Locate each line in the records containing "wait". Copy it.

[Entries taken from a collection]
▼

/-- A core: core number 5 × cluster number + core (R11, R12). -/
structure Core where
  /-- launches by core-local context number (R112). -/
  contexts : Tab Nat := []
  /-- the convergence table: (context, pc) by index (R117). -/
  converge : Tab (Nat × Pc) := []
  /-- the clk, by its start, whose table and groups these are, and the pairs whose entries have yielded a group in it (R117). -/
  clkAt : Option Nat := none
  taken : List (Nat × Pc) := []
  /-- in that clk: both ports issue in fallback mode (R119), and the serial number of the last issue before it (R97). -/
  fallback : Bool := false
  clkSerial : Nat := 0
  /-- the times at which ports 0 and 1 have done with their groups (R116, R118). -/
  portA : Nat := 0
  portB : Nat := 0
  /-- the position of the gang that fallback mode took last (R119). -/
  lastGang : Option Nat := none
  remap : Remap := {}
  /-- the start of the clk of a REMAP.MOD or REMAP.KEY, and the state before it, which gathers of that clk read (R332). -/
  remapBefore : Option (Nat × Remap) := none
  /-- codebook slots by 64 × context + slot. -/
  codebooks : Tab Codebook := []
  sfq : List Record := []
  /-- records of one landing, or of a unit that came back, for which the queue has no room: they wait to enter, in order (R374, R400). -/
  late : List Record := []
  /-- the first-level TLB, the newest entry first: the leaf's first page of 4 KiB, the leaf and its level (R240). -/
  tlb : List (Nat × DWord × Nat) := []
  l1 : Tab Line := []
  /-- lines filled so far (R246). -/
  fills : Nat := 0
  /-- child table of a control core (R383). -/
  children : Tab Child := []
  deriving DecidableEq, Repr

/-- A cluster: cluster number 8 × slice + cluster (R11). -/
structure Cluster where
  passCode : Nat := 0
  fused : Bool := false
  /-- time at which a fusion change ends (R76). -/
  fusing : Option Nat := none
  /-- time of the last step of its pass count (R439). -/
  stepped : Nat := 0
  events : List EventRec := []
  mma : Tab MmaOp := []
  opCount : Nat := 0
  deriving DecidableEq, Repr

/-- Live H fields of a region (R255, R270). -/
structure HFields where
  issued : Nat
  free : Nat
  failures : Nat
  limit : Nat
  used : Nat
  deriving DecidableEq, Repr

/-- A race shadow entry (R372). -/
structure Shadow where
  launch : Nat
  thread : Nat
  interval : Nat
  scope : Nat
  kind : Nat
  /-- the number of its write, by which the oldest entry is evicted (R372). -/
  order : Nat := 0
  deriving DecidableEq, Repr

/-- A slice: compute chiplet, its L2 and its Speedwell (R5, R65, R355, R436). -/
structure Slice where
  slots : Tab (BitVec 64) := []
  writeError : Bool := false
  lease : Word := 512
  vote : Nat := 0
  ready : Bool := false
  ungated : Bool := false
  clkBase : Nat := 0
  /-- the time at which its domain was last gated. -/
  gatedAt : Nat := 0
  /-- the chiplet's measured current and its allocation, and the times since which the first has exceeded the second and has lain below
  it (R439). -/
  current : Nat := 0
  allocation : Nat := 0
  overSince : Option Nat := none
  underSince : Option Nat := none
  /-- lane passes of the current 0.1 µs interval, those of the last 40 intervals, the number of intervals ended, and the load record:
  lane passes of the last 4 µs (R440). -/
  passes : Nat := 0
  window : List Nat := []
  loadTicks : Nat := 0
  loadRecord : Nat := 0
  /-- the last interval stood below half the record, a fall whose fade has not started, and the running fade: record at its start
  and start time (R441). -/
  below : Bool := false
  fall : Bool := false
  fade : Option (Nat × Nat) := none
  /-- the last fade has ended and no lane pass has issued since (R436). -/
  spent : Bool := false
  /-- the lane passes issued in the present clk of a fade, and the ballast passes that the fade has issued (R441). -/
  clkPasses : Nat := 0
  ballast : Nat := 0
  /-- L2 horizons and value completion times by physical line (R356, R357). -/
  horizon : Tab Nat := []
  lineG : Tab Nat := []
  /-- lines that the L2 holds: replacement priority and the number of the fill; and lines filled so far (R246). -/
  l2 : Tab (Nat × Nat) := []
  l2Fills : Nat := 0
  /-- completion times of births and erasures by physical line of an existence map (R266). -/
  mapG : Tab Nat := []
  /-- the L2 TLB, the newest entry first (R240). -/
  tlb : List (Nat × DWord × Nat) := []
  /-- live H fields by descriptor address, the lines of existence map that the existence-map cache holds, each with its last use, and how
  often either was used (R270). -/
  hfields : Tab HFields := []
  mapLines : Tab Nat := []
  hUses : Nat := 0
  /-- shadow entries by physical sector, and by existence tile (R372). -/
  shadow : Tab Shadow := []
  tileShadow : Tab Shadow := []
  shadowWrites : Nat := 0
  deriving DecidableEq, Repr

/-- A rail (R437). -/
structure Rail where
  mv : Nat := 0
  target : Nat := 0
  /-- end of the hold after a fall of the target. -/
  holdEnd : Option Nat := none
  /-- the time at which the rail stood at `mv`. -/
  at' : Nat := 0
  /-- a rise of the target has ended a fall above it: the rail stays. -/
  stays : Bool := false
  deriving DecidableEq, Repr

/-! Partitions. -/

/-- A queue entry (R46): its bytes, its phase, its own level, the entry before it, and its launch, graph or copy once begun. -/
structure QEntry where
  bytes : List Byte
  ep : Nat
  job : Nat
  phase : Nat
  level : Nat
  prev : Option Nat
  begun : Option Nat := none
  deriving DecidableEq, Repr

/-- A hardware queue: its owner and depth once QUEUE_CONFIG has configured it, its entries, and its device list (R45, R386). -/
structure Queue where
  owner : Option Nat := none
  depth : Nat := 0
  entries : List QEntry := []
  device : List QEntry := []
  last : Option Nat := none
  deriving DecidableEq, Repr

/-- A budget account, in 1/32 core-slot-µs (R69). -/
structure Account where
  refill : Nat := 0
  balance : Int := 0
  debt : Nat := 0
  lend : Bool := false
  /-- a unit or copy of the account was resident in the current period. -/
  busy : Bool := false
  /-- the time of its request to borrow, while it stands (R71). -/
  asked : Option Nat := none
  deriving DecidableEq, Repr

/-- A peer entry (R285). -/
structure Peer where
  addr : BitVec 128
  mask : Label
  deriving DecidableEq, Repr

/-- A policy (R282, R284). -/
structure Policy where
  mask : Label
  peers : Nat
  base : Nat
  length : Nat
  cap : Nat
  count : Nat := 0
  deriving DecidableEq, Repr

/-- An entry of the refusal log (R283). -/
structure RefusalEntry where
  time : Nat
  addr : Nat
  label : Label
  path : Nat
  reason : Nat
  peer : Nat
  policy : Nat
  bytes : Nat
  deriving DecidableEq, Repr

/-- A section of a loaded object (R18). -/
structure Section where
  kind : Nat
  voff : Nat
  size : Nat
  hash : BitVec 64
  deriving DecidableEq, Repr

/-- A kernel descriptor as the loader holds it (R20). -/
structure Kernel where
  entry : Nat
  codeSection : Nat
  regs : Nat
  gangs : Nat
  flags : Nat
  scratch : Nat
  constant : Nat
  args : Nat
  stack : Nat
  vtable : Option Nat
  deriving DecidableEq, Repr

/-- A loaded object (R31, R404, R450). -/
structure Obj where
  base : Nat
  size : Nat
  sections : List Section
  frames : List Nat
  kernels : List Kernel
  handler : Option Pc
  label : Label
  deriving DecidableEq, Repr

/-- A held EVICT record: ring slot, first page, count, level, and the time it was taken (R250). -/
structure HeldEvict where
  slot : Nat
  addr : Nat
  count : Nat
  level : Nat
  since : Nat
  deriving DecidableEq, Repr

/-- A partition (R60, R61, R241). -/
structure Partition where
  first : Nat
  size : Nat
  queues : Tab Queue := []
  accounts : Tab Account := []
  pool : Nat := 0
  thresholds : Tab Word := []
  slots : Tab (List Byte) := []
  peers : Tab Peer := []
  policies : Tab Policy := []
  refusals : List RefusalEntry := []
  /-- refusals logged so far: the log's next place, modulo 256 (R283). -/
  refused : Nat := 0
  serial : Nat := 0
  objects : Tab Obj := []
  /-- the control area, byte for byte (R241, R242). -/
  ring : Memory := []
  ringSlot : Nat := 0
  /-- the host has written the tail since the firmware last looked at it (R242). -/
  tailWritten : Bool := false
  held : List HeldEvict := []
  /-- the records whose changes wait for the shoot-down: slot, first page, bytes (R243, R244). -/
  shooting : List (Nat × Nat × Nat) := []
  frameLabels : Tab Label := []
  /-- next free table in the page-table gigabyte (log 9). -/
  nextTable : Nat := 4096
  /-- ranges in use in the argument window: base and bytes, and their labels (R451, R406). -/
  windows : List (Nat × Nat) := []
  /-- pages whose migration notice was sent, with the time (R249). -/
  notices : Tab Nat := []
  /-- host-resident pages that an EVICT named while accesses were held on them: page address and leaf level, with the time at which
  the notice is sent again (R250). -/
  resends : Tab Nat := []
  /-- virtual base of the window exposed to the load-store domain (R432; log 10). -/
  exposed : Option Nat := none
  deriving DecidableEq, Repr

/-! The work hierarchy. -/

/-- A level above the unit (R50): 1 launch, 2 graph, 3 phase, 4 job. -/
structure Level where
  kind : Nat
  ident : Nat
  parent : Option Nat
  ep : Nat
  job : Nat
  counter : Nat := 0
  closed : Bool := false
  status : Option Nat := none
  /-- the status that the first failing child gave it (R52). -/
  fail : Option Nat := none
  ask : Bool := false
  message : Nat := 0
  cancelled : Bool := false
  failIndex : Nat := 0xFFFFFFFF
  /-- the one-node graph that stands for a launch entry, or for a copy node: it is named by no identifier and sends nothing. -/
  hidden : Bool := false
  /-- a graph armed by GARM: a graph of its own, whose nodes also count as children of its parent (R385). -/
  armed : Bool := false
  deriving DecidableEq, Repr

/-- A launch (R46 to R48, R112, R187 to R190). -/
structure Launch where
  level : Nat
  part : Nat
  queue : Nat
  obj : Nat
  kernel : Kernel
  start : Pc
  handler : Option Pc
  units : Nat
  next : Nat := 0
  ended : Nat := 0
  argBase : Nat
  argBytes : Nat
  constBase : Nat
  constBytes : Nat
  exact : Bool
  race : Bool
  raceTrap : Bool
  cls : Nat
  /-- 1 single core, 2 cluster, 3 control core. -/
  residency : Nat
  fused : Bool
  glason : Bool
  sliceMask : Nat
  counters : Tab Nat := []
  /-- counters that have reached their thresholds, with their values at the crossing: those to be noticed, and those noticed (R189). -/
  crossed : Tab Nat := []
  noticed : List Nat := []
  raceNotices : Nat := 0
  faulted : Bool := false
  /-- the identifier of the level (R50). -/
  ident : Nat
  deriving DecidableEq, Repr

/-- A node of an armed graph (R54, R55). -/
structure Node where
  entry : List Byte
  preds : Nat
  succs : List Nat
  started : Bool := false
  level : Option Nat := none
  /-- its completion has been delivered to its successors. -/
  settled : Bool := false
  deriving DecidableEq, Repr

▲

■ Answer to this problem:
  /-- records of one landing, or of a unit that came back, for which the queue has no room: they wait to enter, in order (R374, R400). -/
  /-- the records whose changes wait for the shoot-down: slot, first page, bytes (R243, R244). -/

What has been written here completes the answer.